[Saved data entries]
□ □ □ □
-- ==== Sys2Proof/Laws/Memory.lean ====
section
/-! SUPPORT. Memory: a read after a write, and every operation over memory keeps the canonical form. -/

namespace Sys2Proof.Machine

variable {m : Memory} {a b lo n key sp : Nat} {v : Byte} {bs : List Byte}

theorem findByte_eq_get? (t : Tab Byte) : findByte t a = (t.find? fun e => e.1 == a).map (·.2) := by
  induction t with
  | nil => rfl
  | cons e t ih =>
    by_cases h : e.1 = a <;> simp [findByte, h, ih]

theorem findByte_erase (t : Tab Byte) : findByte (Tab.erase a t) b = if b = a then none else findByte t b := by
  induction t with
  | nil => simp [Tab.erase, findByte]
  | cons e t ih =>
    unfold Tab.erase
    split
    · rename_i h
      rw [ih]
      by_cases hb : b = a
      · simp [hb]
      · simp [hb, findByte, h, Ne.symm hb]
    · rename_i h
      simp only [findByte, ih]
      by_cases hb : b = a
      · subst hb; simp [h]
      · simp [hb]

theorem findByte_ins (t : Tab Byte) (h : ∀ e ∈ t, e.1 ≠ a) :
    findByte (Tab.ins a v t) b = if b = a then some v else findByte t b := by
  induction t with
  | nil => simp [Tab.ins, findByte, eq_comm]
  | cons e t ih =>
    have hk : e.1 ≠ a := h e (List.mem_cons_self ..)
    have ih := ih fun x hx => h x (List.mem_cons_of_mem _ hx)
    unfold Tab.ins
    split
    · by_cases hb : b = a
      · simp [findByte, hb]
      · simp [findByte, hb, Ne.symm hb]
    · simp only [findByte, ih]
      by_cases hb : b = a
      · subst hb; simp [hk]
      · simp [hb]

@[simp] theorem Memory.put_zeroed : (m.put a v).zeroed = m.zeroed := by unfold Memory.put; split <;> rfl
@[simp] theorem Memory.put_poison : (m.put a v).poison = m.poison := by unfold Memory.put; split <;> rfl
@[simp] theorem Memory.put_wiped : (m.put a v).wiped = m.wiped := by unfold Memory.put; split <;> rfl
@[simp] theorem Memory.put_blank : (m.put a v).blank b = m.blank b := by
  unfold Memory.blank; rw [Memory.put_zeroed, Memory.put_wiped]

theorem Memory.findByte_put : findByte (m.put a v).bytes b =
    if b = a then (if m.blank a = some v then none else some v) else findByte m.bytes b := by
  by_cases h : m.blank a = some v
  · simp [Memory.put, h, findByte_erase]
  · have := findByte_ins (v := v) (b := b) (Tab.erase a m.bytes) fun e he => (Tab.mem_erase.1 he).2
    simp only [Memory.put, h, if_false, this, findByte_erase]
    by_cases hb : b = a <;> simp [hb]

/-- A read after a write of one byte. -/
theorem Memory.get_put : (m.put a v).get key sp b = if b = a then v else m.get key sp b := by
  unfold Memory.get
  rw [Memory.put_blank, Memory.findByte_put]
  by_cases hb : b = a
  · by_cases h : m.blank a = some v <;> simp [hb, h]
  · simp [hb]

/-- A run of writes leaves every byte outside it as before. -/
theorem Memory.get_putAll_other (h : b < a ∨ a + bs.length ≤ b) : (Memory.putAll a bs m).get key sp b = m.get key sp b := by
  induction bs generalizing a m with
  | nil => rfl
  | cons v bs ih =>
    simp only [List.length_cons] at h
    rw [Memory.putAll, ih (by omega), Memory.get_put, if_neg (by omega)]

/-- A run of writes puts its bytes at its addresses. -/
theorem Memory.get_putAll {i : Nat} (h : i < bs.length) : (Memory.putAll a bs m).get key sp (a + i) = bs[i] := by
  induction bs generalizing a m i with
  | nil => simp at h
  | cons v bs ih =>
    cases i with
    | zero => rw [Memory.putAll, Memory.get_putAll_other (by omega), Memory.get_put]; simp
    | succ i =>
      have := ih (a := a + 1) (m := m.put a v) (i := i) (by simpa using h)
      simpa [Memory.putAll, Nat.add_assoc, Nat.add_comm 1] using this

/-- A run read after it was written. -/
theorem Memory.getAll_putAll : Memory.getAll (Memory.putAll a bs m) key sp a bs.length = bs := by
  have gen : ∀ (n c : Nat) (p : Memory), Memory.getAll p key sp c n = (List.range n).map fun i => p.get key sp (c + i) := by
    intro n
    induction n with
    | zero => intro c p; rfl
    | succ n ih =>
      intro c p
      rw [Memory.getAll, ih, List.range_succ_eq_map]
      simp [Nat.add_assoc, Nat.add_comm 1, Function.comp_def]
  rw [gen]
  refine List.ext_getElem (by simp) fun i h1 h2 => ?_
  simp only [List.getElem_map, List.getElem_range]
  exact Memory.get_putAll h2

/-! ### The canonical form -/

theorem Memory.wf_iff :
    m.wf = true ↔ m.bytes.Pairwise (fun x y => x.1 < y.1) ∧ ∀ e ∈ m.bytes, m.blank e.1 ≠ some e.2 := by
  simp [Memory.wf, List.pairwise_map]

theorem Memory.wf_reset : Memory.reset.wf = true := rfl

theorem Memory.wf_put (h : m.wf = true) : (m.put a v).wf = true := by
  rw [Memory.wf_iff] at h ⊢
  simp only [Memory.put_blank]
  have h1 := Tab.pairwise_erase (k := a) h.1
  unfold Memory.put
  split
  · exact ⟨h1, fun e he => h.2 e (Tab.mem_erase.1 he).1⟩
  · rename_i hv
    refine ⟨Tab.pairwise_ins h1 fun e he => (Tab.mem_erase.1 he).2, fun e he => ?_⟩
    rcases Tab.mem_ins.1 he with rfl | he
    · exact hv
    · exact h.2 e (Tab.mem_erase.1 he).1

theorem Memory.wf_putAll (h : m.wf = true) : (Memory.putAll a bs m).wf = true := by
  induction bs generalizing a m with
  | nil => exact h
  | cons v bs ih => exact ih (Memory.wf_put h)

theorem Memory.wf_zero (h : m.wf = true) : (m.zero lo n).wf = true := by
  rw [Memory.wf_iff] at h ⊢
  refine ⟨(h.1.filter _).filter _, fun e he => ?_⟩
  have := (List.mem_filter.1 he).2
  exact of_decide_eq_true this

theorem Memory.wf_clear (h : m.wf = true) {p : List Nat} :
    (Memory.mk (Tab.clear lo n m.bytes) m.zeroed p m.wiped).wf = true := by
  rw [Memory.wf_iff] at h ⊢
  exact ⟨h.1.filter _, fun e he => h.2 e (List.mem_of_mem_filter he)⟩

theorem Memory.wf_forget (h : m.wf = true) : (m.forget lo n).wf = true := Memory.wf_clear h

/-- What a byte of another stack reads as unlisted is untouched by the loss of a stack. -/
theorem Memory.blank_wipe {u : Nat} (ha : hbmStack a ≠ u) : (m.wipe u).blank a = m.blank a := by
  have h : (m.wiped ++ m.zeroed.map fun r => (r.1, r.2, u)).any (fun w => w.1 ≤ a && a < w.1 + w.2.1 && hbmStack a == w.2.2) =
      m.wiped.any fun w => w.1 ≤ a && a < w.1 + w.2.1 && hbmStack a == w.2.2 := by
    rw [List.any_append, List.any_map]
    simp [Function.comp_def, ha]
  simp only [Memory.blank, Memory.wipe, h]

theorem Memory.wf_wipe {u : Nat} (h : m.wf = true) : (m.wipe u).wf = true := by
  rw [Memory.wf_iff] at h ⊢
  refine ⟨h.1.filter _, fun e he => ?_⟩
  have hm := List.mem_filter.1 he
  rw [Memory.blank_wipe (by simpa using hm.2)]
  exact h.2 e hm.1

theorem Memory.wf_poison (h : m.wf = true) {p : List Nat} : (Memory.mk m.bytes m.zeroed p m.wiped).wf = true := h

/-! ### Spaces of the state -/

variable {s : State}

theorem State.memWf_iff : s.memWf = true ↔ s.mem.hbm.wf = true ∧ s.mem.cxl.wf = true ∧ Tab.wf 0 s.host.mem = true := by
  simp [State.memWf, and_assoc]

theorem State.memWf_setSpace {p : Memory} (h : s.memWf = true) (hp : p.wf = true) : (s.setSpace sp p).memWf = true := by
  rw [State.memWf_iff] at h ⊢
  unfold State.setSpace
  split
  · exact ⟨hp, h.2⟩
  · exact ⟨h.1, hp, h.2.2⟩

theorem State.wf_space (h : s.memWf = true) : (s.space sp).wf = true := by
  rw [State.memWf_iff] at h
  unfold State.space
  split
  · exact h.1
  · exact h.2.1

theorem State.memWf_writeBytes (h : s.memWf = true) : (s.writeBytes sp a bs).memWf = true :=
  State.memWf_setSpace h (Memory.wf_putAll (State.wf_space h))

theorem State.memWf_setPoison {on : Bool} (h : s.memWf = true) : (s.setPoison sp a on).memWf = true :=
  State.memWf_setSpace h (Memory.wf_poison (State.wf_space h))

/-- A run initialised to zero, with the frames of it that stand in slots. -/
theorem State.memWf_zeroRun (h : s.memWf = true) : (s.zeroRun a n).memWf = true := by
  rw [State.memWf_iff] at h ⊢
  refine ⟨Memory.wf_zero h.1, ?_, h.2.2⟩
  have key : ∀ (f : Memory → Nat → Memory), (∀ m k, m.wf = true → (f m k).wf = true) → ∀ (ks : List Nat) (m : Memory),
      m.wf = true → (ks.foldl f m).wf = true := by
    intro f hf ks
    induction ks with
    | nil => exact fun _ h => h
    | cons k ks ih => exact fun m h => ih _ (hf m k h)
  refine key _ (fun m k hm => ?_) _ _ h.2.1
  dsimp only
  split
  · exact Memory.wf_zero hm
  · exact Memory.wf_zero hm
  · exact hm

theorem State.memWf_hostWrite (h : s.memWf = true) : (s.hostWrite a bs).memWf = true := by
  unfold State.hostWrite
  split
  · rw [State.memWf_iff] at h ⊢
    exact ⟨h.1, h.2.1, Tab.wf_putAll h.2.2⟩
  · exact h

theorem State.memWf_reset : State.reset.memWf = true := rfl

end Sys2Proof.Machine
end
□ □ □ □
> Task item
Starting at the first line of the data above, retype each line exactly until you reach the line containing "by_cases h : e.1", and include that line too.

> Solution for this exercise
-- ==== Sys2Proof/Laws/Memory.lean ====
section
/-! SUPPORT. Memory: a read after a write, and every operation over memory keeps the canonical form. -/

namespace Sys2Proof.Machine

variable {m : Memory} {a b lo n key sp : Nat} {v : Byte} {bs : List Byte}

theorem findByte_eq_get? (t : Tab Byte) : findByte t a = (t.find? fun e => e.1 == a).map (·.2) := by
  induction t with
  | nil => rfl
  | cons e t ih =>
    by_cases h : e.1 = a <;> simp [findByte, h, ih]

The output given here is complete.